● **Saved entries**:
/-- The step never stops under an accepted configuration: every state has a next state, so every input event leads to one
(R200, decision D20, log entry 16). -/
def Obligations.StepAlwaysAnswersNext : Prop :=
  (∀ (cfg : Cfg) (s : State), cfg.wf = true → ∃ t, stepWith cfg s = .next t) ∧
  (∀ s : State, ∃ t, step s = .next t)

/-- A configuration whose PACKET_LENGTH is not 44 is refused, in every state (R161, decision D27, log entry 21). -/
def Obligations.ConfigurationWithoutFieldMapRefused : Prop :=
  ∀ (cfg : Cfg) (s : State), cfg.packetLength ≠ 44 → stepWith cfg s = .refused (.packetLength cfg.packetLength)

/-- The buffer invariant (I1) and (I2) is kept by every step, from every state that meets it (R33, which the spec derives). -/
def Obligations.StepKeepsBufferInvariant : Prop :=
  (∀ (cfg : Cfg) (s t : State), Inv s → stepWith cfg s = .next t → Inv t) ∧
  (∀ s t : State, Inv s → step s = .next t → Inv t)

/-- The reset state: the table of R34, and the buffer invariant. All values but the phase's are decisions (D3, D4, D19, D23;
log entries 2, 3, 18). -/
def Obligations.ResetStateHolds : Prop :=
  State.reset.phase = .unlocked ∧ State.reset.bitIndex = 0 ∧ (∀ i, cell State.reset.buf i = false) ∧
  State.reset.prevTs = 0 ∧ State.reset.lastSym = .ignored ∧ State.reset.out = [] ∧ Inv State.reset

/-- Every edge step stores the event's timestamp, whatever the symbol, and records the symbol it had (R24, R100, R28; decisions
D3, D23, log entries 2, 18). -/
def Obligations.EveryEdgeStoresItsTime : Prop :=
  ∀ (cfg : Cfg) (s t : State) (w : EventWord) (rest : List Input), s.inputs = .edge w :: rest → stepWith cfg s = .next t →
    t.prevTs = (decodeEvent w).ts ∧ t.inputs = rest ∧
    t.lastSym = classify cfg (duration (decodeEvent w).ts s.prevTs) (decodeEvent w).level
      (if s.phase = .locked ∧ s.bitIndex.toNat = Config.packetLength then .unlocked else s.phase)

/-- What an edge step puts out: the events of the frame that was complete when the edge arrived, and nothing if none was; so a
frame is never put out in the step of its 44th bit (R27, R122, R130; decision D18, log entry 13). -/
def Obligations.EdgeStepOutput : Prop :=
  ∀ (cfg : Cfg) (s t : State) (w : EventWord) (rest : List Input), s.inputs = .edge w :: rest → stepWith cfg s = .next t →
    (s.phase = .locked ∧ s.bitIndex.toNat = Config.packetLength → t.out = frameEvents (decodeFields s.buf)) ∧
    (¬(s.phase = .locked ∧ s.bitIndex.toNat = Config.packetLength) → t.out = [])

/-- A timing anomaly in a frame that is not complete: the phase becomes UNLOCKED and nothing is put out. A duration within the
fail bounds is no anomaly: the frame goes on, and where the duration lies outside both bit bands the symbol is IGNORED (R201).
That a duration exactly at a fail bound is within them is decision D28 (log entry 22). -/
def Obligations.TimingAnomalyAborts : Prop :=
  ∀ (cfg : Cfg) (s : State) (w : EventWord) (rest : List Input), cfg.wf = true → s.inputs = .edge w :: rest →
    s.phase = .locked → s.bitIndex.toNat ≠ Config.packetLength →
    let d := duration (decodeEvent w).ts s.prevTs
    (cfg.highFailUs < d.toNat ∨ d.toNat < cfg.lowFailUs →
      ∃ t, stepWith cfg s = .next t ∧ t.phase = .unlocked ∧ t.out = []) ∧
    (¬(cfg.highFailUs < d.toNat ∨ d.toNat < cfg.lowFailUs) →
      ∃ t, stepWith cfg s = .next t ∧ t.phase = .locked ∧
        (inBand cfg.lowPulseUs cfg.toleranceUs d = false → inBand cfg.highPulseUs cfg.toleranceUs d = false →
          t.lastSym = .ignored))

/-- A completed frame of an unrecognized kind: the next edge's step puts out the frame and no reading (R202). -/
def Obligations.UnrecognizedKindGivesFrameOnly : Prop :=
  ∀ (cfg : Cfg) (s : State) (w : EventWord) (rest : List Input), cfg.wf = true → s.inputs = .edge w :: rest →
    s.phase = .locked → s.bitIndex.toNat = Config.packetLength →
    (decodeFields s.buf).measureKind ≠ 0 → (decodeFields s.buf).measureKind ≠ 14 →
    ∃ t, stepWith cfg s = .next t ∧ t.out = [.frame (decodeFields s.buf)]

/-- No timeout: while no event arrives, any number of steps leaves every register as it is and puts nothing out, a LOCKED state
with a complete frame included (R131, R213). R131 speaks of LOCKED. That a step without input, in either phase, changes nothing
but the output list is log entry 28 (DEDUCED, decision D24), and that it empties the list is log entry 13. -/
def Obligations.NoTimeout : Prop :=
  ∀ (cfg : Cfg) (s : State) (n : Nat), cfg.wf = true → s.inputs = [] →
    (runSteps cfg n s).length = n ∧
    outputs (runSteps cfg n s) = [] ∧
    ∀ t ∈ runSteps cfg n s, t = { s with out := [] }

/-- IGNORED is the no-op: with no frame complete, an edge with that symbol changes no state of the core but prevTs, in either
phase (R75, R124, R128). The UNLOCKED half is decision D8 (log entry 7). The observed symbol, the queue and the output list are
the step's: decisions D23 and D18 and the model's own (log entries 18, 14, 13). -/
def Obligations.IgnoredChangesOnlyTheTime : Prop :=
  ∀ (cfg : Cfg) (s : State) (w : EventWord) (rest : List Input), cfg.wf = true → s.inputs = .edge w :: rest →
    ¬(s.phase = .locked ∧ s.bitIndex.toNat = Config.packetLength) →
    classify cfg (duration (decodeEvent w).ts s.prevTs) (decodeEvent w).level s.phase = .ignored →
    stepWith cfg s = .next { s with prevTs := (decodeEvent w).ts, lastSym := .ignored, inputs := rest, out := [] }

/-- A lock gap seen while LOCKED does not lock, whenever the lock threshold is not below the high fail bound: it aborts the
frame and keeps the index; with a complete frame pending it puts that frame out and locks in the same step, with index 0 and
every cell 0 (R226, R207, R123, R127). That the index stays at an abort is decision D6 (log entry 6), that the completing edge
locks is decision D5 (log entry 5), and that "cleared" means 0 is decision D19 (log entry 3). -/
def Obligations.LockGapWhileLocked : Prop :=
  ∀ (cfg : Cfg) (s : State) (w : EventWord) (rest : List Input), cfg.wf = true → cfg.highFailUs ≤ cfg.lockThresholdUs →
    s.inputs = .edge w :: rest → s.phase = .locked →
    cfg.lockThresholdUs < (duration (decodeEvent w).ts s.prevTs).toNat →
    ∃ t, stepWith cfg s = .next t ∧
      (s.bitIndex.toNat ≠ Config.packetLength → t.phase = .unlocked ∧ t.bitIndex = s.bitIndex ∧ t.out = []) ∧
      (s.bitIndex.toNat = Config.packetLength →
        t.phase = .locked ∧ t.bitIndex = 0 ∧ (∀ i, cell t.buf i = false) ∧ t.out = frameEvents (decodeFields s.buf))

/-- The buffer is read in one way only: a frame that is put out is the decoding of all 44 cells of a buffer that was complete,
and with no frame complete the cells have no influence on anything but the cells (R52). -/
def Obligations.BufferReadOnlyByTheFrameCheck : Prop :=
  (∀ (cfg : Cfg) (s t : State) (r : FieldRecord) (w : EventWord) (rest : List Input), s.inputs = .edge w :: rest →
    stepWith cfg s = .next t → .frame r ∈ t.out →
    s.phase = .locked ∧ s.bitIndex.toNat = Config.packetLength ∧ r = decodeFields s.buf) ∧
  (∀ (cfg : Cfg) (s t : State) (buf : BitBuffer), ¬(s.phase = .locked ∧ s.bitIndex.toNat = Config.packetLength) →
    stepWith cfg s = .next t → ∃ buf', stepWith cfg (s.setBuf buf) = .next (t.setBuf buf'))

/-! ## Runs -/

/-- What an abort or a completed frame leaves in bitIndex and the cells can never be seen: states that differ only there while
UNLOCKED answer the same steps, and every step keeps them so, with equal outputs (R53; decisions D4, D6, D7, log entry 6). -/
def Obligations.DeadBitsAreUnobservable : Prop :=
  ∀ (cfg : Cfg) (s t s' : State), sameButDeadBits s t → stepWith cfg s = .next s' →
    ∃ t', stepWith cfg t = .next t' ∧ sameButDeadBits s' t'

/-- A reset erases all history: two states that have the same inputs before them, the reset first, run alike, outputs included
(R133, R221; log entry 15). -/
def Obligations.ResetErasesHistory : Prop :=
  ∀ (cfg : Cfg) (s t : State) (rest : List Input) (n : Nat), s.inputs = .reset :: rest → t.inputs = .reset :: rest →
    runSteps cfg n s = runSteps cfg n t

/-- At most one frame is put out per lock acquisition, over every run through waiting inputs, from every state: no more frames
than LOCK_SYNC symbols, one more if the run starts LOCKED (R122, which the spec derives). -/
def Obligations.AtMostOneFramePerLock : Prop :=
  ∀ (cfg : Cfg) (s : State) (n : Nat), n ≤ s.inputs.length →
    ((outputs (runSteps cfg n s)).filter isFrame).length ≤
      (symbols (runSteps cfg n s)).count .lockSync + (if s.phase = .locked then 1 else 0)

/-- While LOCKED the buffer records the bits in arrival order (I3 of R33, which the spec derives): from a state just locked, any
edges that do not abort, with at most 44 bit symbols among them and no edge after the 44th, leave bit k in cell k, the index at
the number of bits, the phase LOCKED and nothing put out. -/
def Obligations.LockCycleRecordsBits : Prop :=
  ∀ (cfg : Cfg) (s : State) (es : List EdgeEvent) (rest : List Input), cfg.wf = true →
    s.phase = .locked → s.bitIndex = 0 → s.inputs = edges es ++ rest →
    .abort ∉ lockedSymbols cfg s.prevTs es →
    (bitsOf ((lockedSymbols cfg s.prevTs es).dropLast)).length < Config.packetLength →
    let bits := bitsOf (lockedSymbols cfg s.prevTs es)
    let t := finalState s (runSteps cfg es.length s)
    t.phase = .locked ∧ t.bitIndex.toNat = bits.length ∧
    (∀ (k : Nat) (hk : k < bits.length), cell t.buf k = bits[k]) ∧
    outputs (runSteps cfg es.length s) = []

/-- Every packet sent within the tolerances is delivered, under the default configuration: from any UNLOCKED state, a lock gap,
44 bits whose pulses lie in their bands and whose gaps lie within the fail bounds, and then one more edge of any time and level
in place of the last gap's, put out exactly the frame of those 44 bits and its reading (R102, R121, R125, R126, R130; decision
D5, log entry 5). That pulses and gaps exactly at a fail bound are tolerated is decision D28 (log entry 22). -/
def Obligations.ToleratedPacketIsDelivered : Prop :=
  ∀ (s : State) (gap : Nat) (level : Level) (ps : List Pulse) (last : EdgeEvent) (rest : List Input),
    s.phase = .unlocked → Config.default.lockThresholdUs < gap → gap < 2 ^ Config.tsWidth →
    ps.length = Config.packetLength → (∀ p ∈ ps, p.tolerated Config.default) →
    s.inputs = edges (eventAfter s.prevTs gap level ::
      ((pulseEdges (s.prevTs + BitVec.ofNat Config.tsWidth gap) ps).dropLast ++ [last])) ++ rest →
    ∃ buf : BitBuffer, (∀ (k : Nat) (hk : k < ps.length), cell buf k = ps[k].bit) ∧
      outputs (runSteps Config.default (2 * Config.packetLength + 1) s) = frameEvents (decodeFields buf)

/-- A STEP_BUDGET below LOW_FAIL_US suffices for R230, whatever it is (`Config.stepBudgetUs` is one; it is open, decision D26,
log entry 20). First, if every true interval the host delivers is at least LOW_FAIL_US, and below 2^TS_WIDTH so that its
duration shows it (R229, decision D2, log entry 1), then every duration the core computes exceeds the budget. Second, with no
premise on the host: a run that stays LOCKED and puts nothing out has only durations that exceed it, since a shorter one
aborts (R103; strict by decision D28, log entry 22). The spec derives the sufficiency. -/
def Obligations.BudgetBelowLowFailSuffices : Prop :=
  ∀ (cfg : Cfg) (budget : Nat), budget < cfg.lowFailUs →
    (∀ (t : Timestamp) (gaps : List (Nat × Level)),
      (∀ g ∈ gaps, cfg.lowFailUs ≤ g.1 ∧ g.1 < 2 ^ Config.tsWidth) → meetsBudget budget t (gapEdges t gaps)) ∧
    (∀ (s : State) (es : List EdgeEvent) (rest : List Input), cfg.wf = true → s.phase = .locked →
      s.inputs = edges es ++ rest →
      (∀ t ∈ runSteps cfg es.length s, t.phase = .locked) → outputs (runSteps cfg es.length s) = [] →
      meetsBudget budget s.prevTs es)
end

● **AIM OF THE EXERCISE**:
From the line that has "(¬(cfg.highFailUs < d.toNat" through the line that has "prevTs, in either", copy every line exactly as it appears above, and leave out all others.

● **WRITTEN REPLY**:
    (¬(cfg.highFailUs < d.toNat ∨ d.toNat < cfg.lowFailUs) →
      ∃ t, stepWith cfg s = .next t ∧ t.phase = .locked ∧
        (inBand cfg.lowPulseUs cfg.toleranceUs d = false → inBand cfg.highPulseUs cfg.toleranceUs d = false →
          t.lastSym = .ignored))

/-- A completed frame of an unrecognized kind: the next edge's step puts out the frame and no reading (R202). -/
def Obligations.UnrecognizedKindGivesFrameOnly : Prop :=
  ∀ (cfg : Cfg) (s : State) (w : EventWord) (rest : List Input), cfg.wf = true → s.inputs = .edge w :: rest →
    s.phase = .locked → s.bitIndex.toNat = Config.packetLength →
    (decodeFields s.buf).measureKind ≠ 0 → (decodeFields s.buf).measureKind ≠ 14 →
    ∃ t, stepWith cfg s = .next t ∧ t.out = [.frame (decodeFields s.buf)]

/-- No timeout: while no event arrives, any number of steps leaves every register as it is and puts nothing out, a LOCKED state
with a complete frame included (R131, R213). R131 speaks of LOCKED. That a step without input, in either phase, changes nothing
but the output list is log entry 28 (DEDUCED, decision D24), and that it empties the list is log entry 13. -/
def Obligations.NoTimeout : Prop :=
  ∀ (cfg : Cfg) (s : State) (n : Nat), cfg.wf = true → s.inputs = [] →
    (runSteps cfg n s).length = n ∧
    outputs (runSteps cfg n s) = [] ∧
    ∀ t ∈ runSteps cfg n s, t = { s with out := [] }

/-- IGNORED is the no-op: with no frame complete, an edge with that symbol changes no state of the core but prevTs, in either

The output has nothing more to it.